All those empty spaces you see are tabs.

Your way

tr -s '\t' < dmlog.txt | tr '\t' ','

The below sed command does that. Did you try this?

sed -e 's/               /       /' -e 's/       /,/g' tab_del

you can try this if the tabs are going to 1 or more than 1 between fields...


sed 's/        [         ]*/,/g' tab_del

after s/.... there is <tab> ( not spaces ) and within [] there is one more tab ( not spaces )....

this will replace any number of tabs to single comma...

Guys...

Could u people let me know on how to find whether
Spaces between the fields in a record is a "Tab" or "Multiple Spaces".

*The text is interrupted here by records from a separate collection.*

-- ==== Sys2Proof/Laws/State.lean ====
section
/-! SUPPORT. Each block of the state after each update of a block. -/

namespace Sys2Proof.Machine

@[simp] theorem State.withResetHeld_resetHeld (s : State) (v : Bool) : (s.withResetHeld v).resetHeld = v := rfl
@[simp] theorem State.withResetHeld_pins (s : State) (v : Bool) : (s.withResetHeld v).pins = s.pins := rfl
@[simp] theorem State.withResetHeld_time (s : State) (v : Bool) : (s.withResetHeld v).time = s.time := rfl
@[simp] theorem State.withResetHeld_inputs (s : State) (v : Bool) : (s.withResetHeld v).inputs = s.inputs := rfl
@[simp] theorem State.withResetHeld_sampler (s : State) (v : Bool) : (s.withResetHeld v).sampler = s.sampler := rfl
@[simp] theorem State.withResetHeld_guard (s : State) (v : Bool) : (s.withResetHeld v).guard = s.guard := rfl
@[simp] theorem State.withResetHeld_actions (s : State) (v : Bool) : (s.withResetHeld v).actions = s.actions := rfl
@[simp] theorem State.withResetHeld_engine (s : State) (v : Bool) : (s.withResetHeld v).engine = s.engine := rfl
@[simp] theorem State.withResetHeld_softener (s : State) (v : Bool) : (s.withResetHeld v).softener = s.softener := rfl
@[simp] theorem State.withResetHeld_dosing (s : State) (v : Bool) : (s.withResetHeld v).dosing = s.dosing := rfl
@[simp] theorem State.withResetHeld_door (s : State) (v : Bool) : (s.withResetHeld v).door = s.door := rfl
@[simp] theorem State.withResetHeld_ports (s : State) (v : Bool) : (s.withResetHeld v).ports = s.ports := rfl
@[simp] theorem State.withResetHeld_store (s : State) (v : Bool) : (s.withResetHeld v).store = s.store := rfl
@[simp] theorem State.withResetHeld_pending (s : State) (v : Bool) : (s.withResetHeld v).pending = s.pending := rfl

@[simp] theorem State.withPins_resetHeld (s : State) (v : Pins) : (s.withPins v).resetHeld = s.resetHeld := rfl
@[simp] theorem State.withPins_pins (s : State) (v : Pins) : (s.withPins v).pins = v := rfl
@[simp] theorem State.withPins_time (s : State) (v : Pins) : (s.withPins v).time = s.time := rfl
@[simp] theorem State.withPins_inputs (s : State) (v : Pins) : (s.withPins v).inputs = s.inputs := rfl
@[simp] theorem State.withPins_sampler (s : State) (v : Pins) : (s.withPins v).sampler = s.sampler := rfl
@[simp] theorem State.withPins_guard (s : State) (v : Pins) : (s.withPins v).guard = s.guard := rfl
@[simp] theorem State.withPins_actions (s : State) (v : Pins) : (s.withPins v).actions = s.actions := rfl
@[simp] theorem State.withPins_engine (s : State) (v : Pins) : (s.withPins v).engine = s.engine := rfl
@[simp] theorem State.withPins_softener (s : State) (v : Pins) : (s.withPins v).softener = s.softener := rfl
@[simp] theorem State.withPins_dosing (s : State) (v : Pins) : (s.withPins v).dosing = s.dosing := rfl
@[simp] theorem State.withPins_door (s : State) (v : Pins) : (s.withPins v).door = s.door := rfl
@[simp] theorem State.withPins_ports (s : State) (v : Pins) : (s.withPins v).ports = s.ports := rfl
@[simp] theorem State.withPins_store (s : State) (v : Pins) : (s.withPins v).store = s.store := rfl
@[simp] theorem State.withPins_pending (s : State) (v : Pins) : (s.withPins v).pending = s.pending := rfl
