-- ==== Sys2Proof/Laws/Surroundings.lean ====
section
/-! SUPPORT. What happens inside the part leaves the surroundings of the state alone: one lemma for each shared operation. -/

namespace Sys2Proof.Machine

@[simp] theorem PerLane.set_water {α : Type} (t : PerLane α) (v : α) : (t.set .water v) = { t with water := v } := rfl
@[simp] theorem PerLane.set_dose {α : Type} (t : PerLane α) (v : α) : (t.set .dose v) = { t with dose := v } := rfl

/-! ### Updates of a block -/

/-- An update of the Guard that keeps flood, latch and latch drain. -/
@[simp] theorem State.withGuard_surroundings (s : State) (v : Guard) (h1 : v.flood = s.guard.flood)
    (h2 : v.floodStart = s.guard.floodStart) (h3 : v.latched = s.guard.latched) (h4 : v.record = s.guard.record)
    (h5 : v.cleanCount = s.guard.cleanCount) (h6 : v.latchDrain = s.guard.latchDrain)
    (h7 : v.drainAtReady = s.guard.drainAtReady) : (s.withGuard v).surroundings = s.surroundings := by
  simp [State.surroundings, h1, h2, h3, h4, h5, h6, h7]
@[simp] theorem State.withSoftener_surroundings (s : State) (v : Softener) :
    (s.withSoftener v).surroundings = s.surroundings := rfl
@[simp] theorem State.withDosing_surroundings (s : State) (v : Dosing) : (s.withDosing v).surroundings = s.surroundings := rfl
@[simp] theorem State.withDoor_surroundings (s : State) (v : DoorUnit) : (s.withDoor v).surroundings = s.surroundings := rfl
@[simp] theorem State.withOut_surroundings (s : State) (o : Output) (v : OutputRec) :
    (s.withOut o v).surroundings = s.surroundings := rfl
@[simp] theorem State.withAccount_surroundings (s : State) (a : Agent) (v : StockAccount) :
    (s.withAccount a v).surroundings = s.surroundings := rfl
@[simp] theorem State.withDose_surroundings (s : State) (v : Option DoseRec) :
    (s.withDose v).surroundings = s.surroundings := rfl
@[simp] theorem State.withTurb_surroundings (s : State) (v : Turbidity) : (s.withTurb v).surroundings = s.surroundings := rfl
@[simp] theorem State.withCycle_surroundings (s : State) (v : CycleRec) : (s.withCycle v).surroundings = s.surroundings := rfl

/-- An update of the engine that keeps the holders. -/
theorem State.withEngine_surroundings (s : State) (e : Engine) (hw : e.lanes.water.holder = s.engine.lanes.water.holder)
    (hd : e.lanes.dose.holder = s.engine.lanes.dose.holder) : (s.withEngine e).surroundings = s.surroundings := by
  simp [State.surroundings, hw, hd]

@[simp] theorem State.withEngine_lanes_surroundings (s : State) (v : Option Nat) (a b : Timer) :
    (s.withEngine { lanes := s.engine.lanes, refVolume := v, fillNoFlow := a, waterDry := b }).surroundings
      = s.surroundings := rfl

/-- An update of a lane that keeps its holder. -/
theorem State.withLane_surroundings (s : State) (l : Lane) (r : LaneRec) (h : r.holder = (s.lane l).holder) :
    (s.withLane l r).surroundings = s.surroundings := by
  cases l <;> simpa [State.surroundings, State.withLane, State.lane, PerLane.get] using h

@[simp] theorem State.modLane_surroundings (s : State) (l : Lane) (f : LaneRec → LaneRec)
    (h : (f (s.lane l)).holder = (s.lane l).holder) : (s.modLane l f).surroundings = s.surroundings :=
  s.withLane_surroundings l _ h

@[simp] theorem State.modHead_surroundings (s : State) (l : Lane) (f : StepRec → StepRec) :
    (s.modHead l f).surroundings = s.surroundings := by
  simp [State.modHead]

@[simp] theorem LaneRec.quiet_holder (r : LaneRec) : r.quiet.holder = r.holder := rfl
@[simp] theorem LaneRec.toReady_holder (r : LaneRec) : r.toReady.holder = r.holder := rfl
@[simp] theorem LaneRec.advance_holder (r : LaneRec) (hold : Bool) : (r.advance hold).holder = r.holder := by
  unfold LaneRec.advance; split
  · rfl
  · split <;> rfl

@[simp] theorem State.modDose_surroundings (s : State) (f : DoseRec → DoseRec) :
    (s.modDose f).surroundings = s.surroundings := by
  unfold State.modDose; split <;> rfl
@[simp] theorem State.modDoor_surroundings (s : State) (f : DoorUnit → DoorUnit) :
    (s.modDoor f).surroundings = s.surroundings := rfl
@[simp] theorem State.modSoftener_surroundings (s : State) (f : Softener → Softener) :
    (s.modSoftener f).surroundings = s.surroundings := rfl
@[simp] theorem State.modCheck_surroundings (s : State) (o : Checked) (f : CheckRec → CheckRec) :
    (s.modCheck o f).surroundings = s.surroundings := rfl

/-! ### Notices -/

@[simp] theorem PortRec.enter_face (p : PortRec) (n : Notice) : (p.enter n).face = p.face := by
  unfold PortRec.enter
  split
  · rfl
  · split
    · rfl
    · split <;> rfl

@[simp] theorem State.enterFor_surroundings (s : State) (set : List Port) (n : Notice) :
    (s.enterFor set n).surroundings = s.surroundings := by
  simp only [State.enterFor, State.surroundings, State.withPorts]
  congr 1 <;> split <;> simp

@[simp] theorem State.raiseByClass_surroundings (s : State) (n : Notice) :
    (s.raiseByClass n).surroundings = s.surroundings := by simp [State.raiseByClass]
@[simp] theorem State.raiseToAll_surroundings (s : State) (n : Notice) :
    (s.raiseToAll n).surroundings = s.surroundings := by simp [State.raiseToAll]
@[simp] theorem State.raiseStep_surroundings (s : State) (l : Lane) (n : Notice) :
    (s.raiseStep l n).surroundings = s.surroundings := by unfold State.raiseStep; split <;> simp
@[simp] theorem State.raiseHalted_surroundings (s : State) (l : Lane) (n : Notice) :
    (s.raiseHalted l n).surroundings = s.surroundings := by simp [State.raiseHalted]

/-! ### The cycle record -/

@[simp] theorem State.cycleEvent_surroundings (s : State) (f : CycleRec → CycleRec) :
    (s.cycleEvent f).surroundings = s.surroundings := by
  unfold State.cycleEvent
  split <;> simp
@[simp] theorem State.cycleWater_surroundings (s : State) (ml : Nat) :
    (s.cycleWater ml).surroundings = s.surroundings := by
  simp [State.cycleWater]
@[simp] theorem State.cycleStroke_surroundings (s : State) (a : Agent) (volume : Nat) :
    (s.cycleStroke a volume).surroundings = s.surroundings := by
  simp [State.cycleStroke]
@[simp] theorem State.cycleRegen_surroundings (s : State) (full : Bool) :
    (s.cycleRegen full).surroundings = s.surroundings := by
  simp [State.cycleRegen]
@[simp] theorem State.cycleFault_surroundings (s : State) :
    (s.cycleFault).surroundings = s.surroundings := by
  simp [State.cycleFault]
@[simp] theorem State.cyclePeak_surroundings (s : State) (t : Int) :
    (s.cyclePeak t).surroundings = s.surroundings := by
  simp [State.cyclePeak]

/-! ### Demand sets -/

@[simp] theorem State.putDemand_surroundings (s : State) (src : Source) (v : Bool) (o : Output) :
    (s.putDemand src v o).surroundings = s.surroundings := by
  rfl
@[simp] theorem State.putDemands_surroundings (s : State) (src : Source) (v : Bool) (os : List Output) :
    (s.putDemands src v os).surroundings = s.surroundings := by
  unfold State.putDemands
  induction os generalizing s with
  | nil => rfl
  | cons o os ih => exact ih _

/-! ### The resin account -/

@[simp] theorem State.raiseRegenPending_surroundings (s : State) :
    (s.raiseRegenPending).surroundings = s.surroundings := by
  simp [State.raiseRegenPending]
@[simp] theorem State.pendingTest_surroundings (s : State) :
    (s.pendingTest).surroundings = s.surroundings := by
  unfold State.pendingTest
  split <;> simp
@[simp] theorem State.debit_surroundings (s : State) (counts : Nat) :
    (s.debit counts).surroundings = s.surroundings := by
  unfold State.debit
  split <;> simp
@[simp] theorem State.softenerClosing_surroundings (s : State) (count : Nat) :
    (s.softenerClosing count).surroundings = s.surroundings := by
  unfold State.softenerClosing
  split <;> simp
@[simp] theorem State.pendingAtLoad_surroundings (s : State) :
    (s.pendingAtLoad).surroundings = s.surroundings := by
  unfold State.pendingAtLoad
  (repeat' split) <;> simp
@[simp] theorem State.restoreResin_surroundings (s : State) (full : Bool) :
    (s.restoreResin full).surroundings = s.surroundings := by
  unfold State.restoreResin
  dsimp only
  (repeat' split) <;> simp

/export/home/test/mons>cat -vet hh
adasd^Isdfsdf^I^Isdfsdfdsf$
dsfdsf sdf sdfsd sfsdfsdf$

cat -vet will display all the control characters

^I represents tab

and space is shown as " " only.

when i issue cat dmlog.txt i get

ANALYZE DLS_DM COMPLETE GE 24-OCT-05
LOAD_STAGE STAGE_LOAD COMPLETE C0 16-DEC-05

when i issue cat -vet dmlog.txt i get

ANALYZE DLS_DM COMPLETE GE 24-OCT-05 $
LOAD_STAGE STAGE_LOAD COMPLETE C0 16-DEC-05 $

Is that mean only spaces are there b/w fields ?? I dont see any ^I characters..

Here is what i get...

when i issue cat dmlog.txt i get

ANALYZE DLS_DM COMPLETE GE 24-OCT-05
LOAD_STAGE STAGE_LOAD COMPLETE C0 16-DEC-05

when i issue cat -vet dmlog.txt i get

ANALYZE DLS_DM COMPLETE GE 24-OCT-05 $
LOAD_STAGE STAGE_LOAD COMPLETE C0 16-DEC-05 $

Is that mean only spaces are there b/w fields ?? I dont see any ^I characters..

If so,

How to convert those spaces into comma ??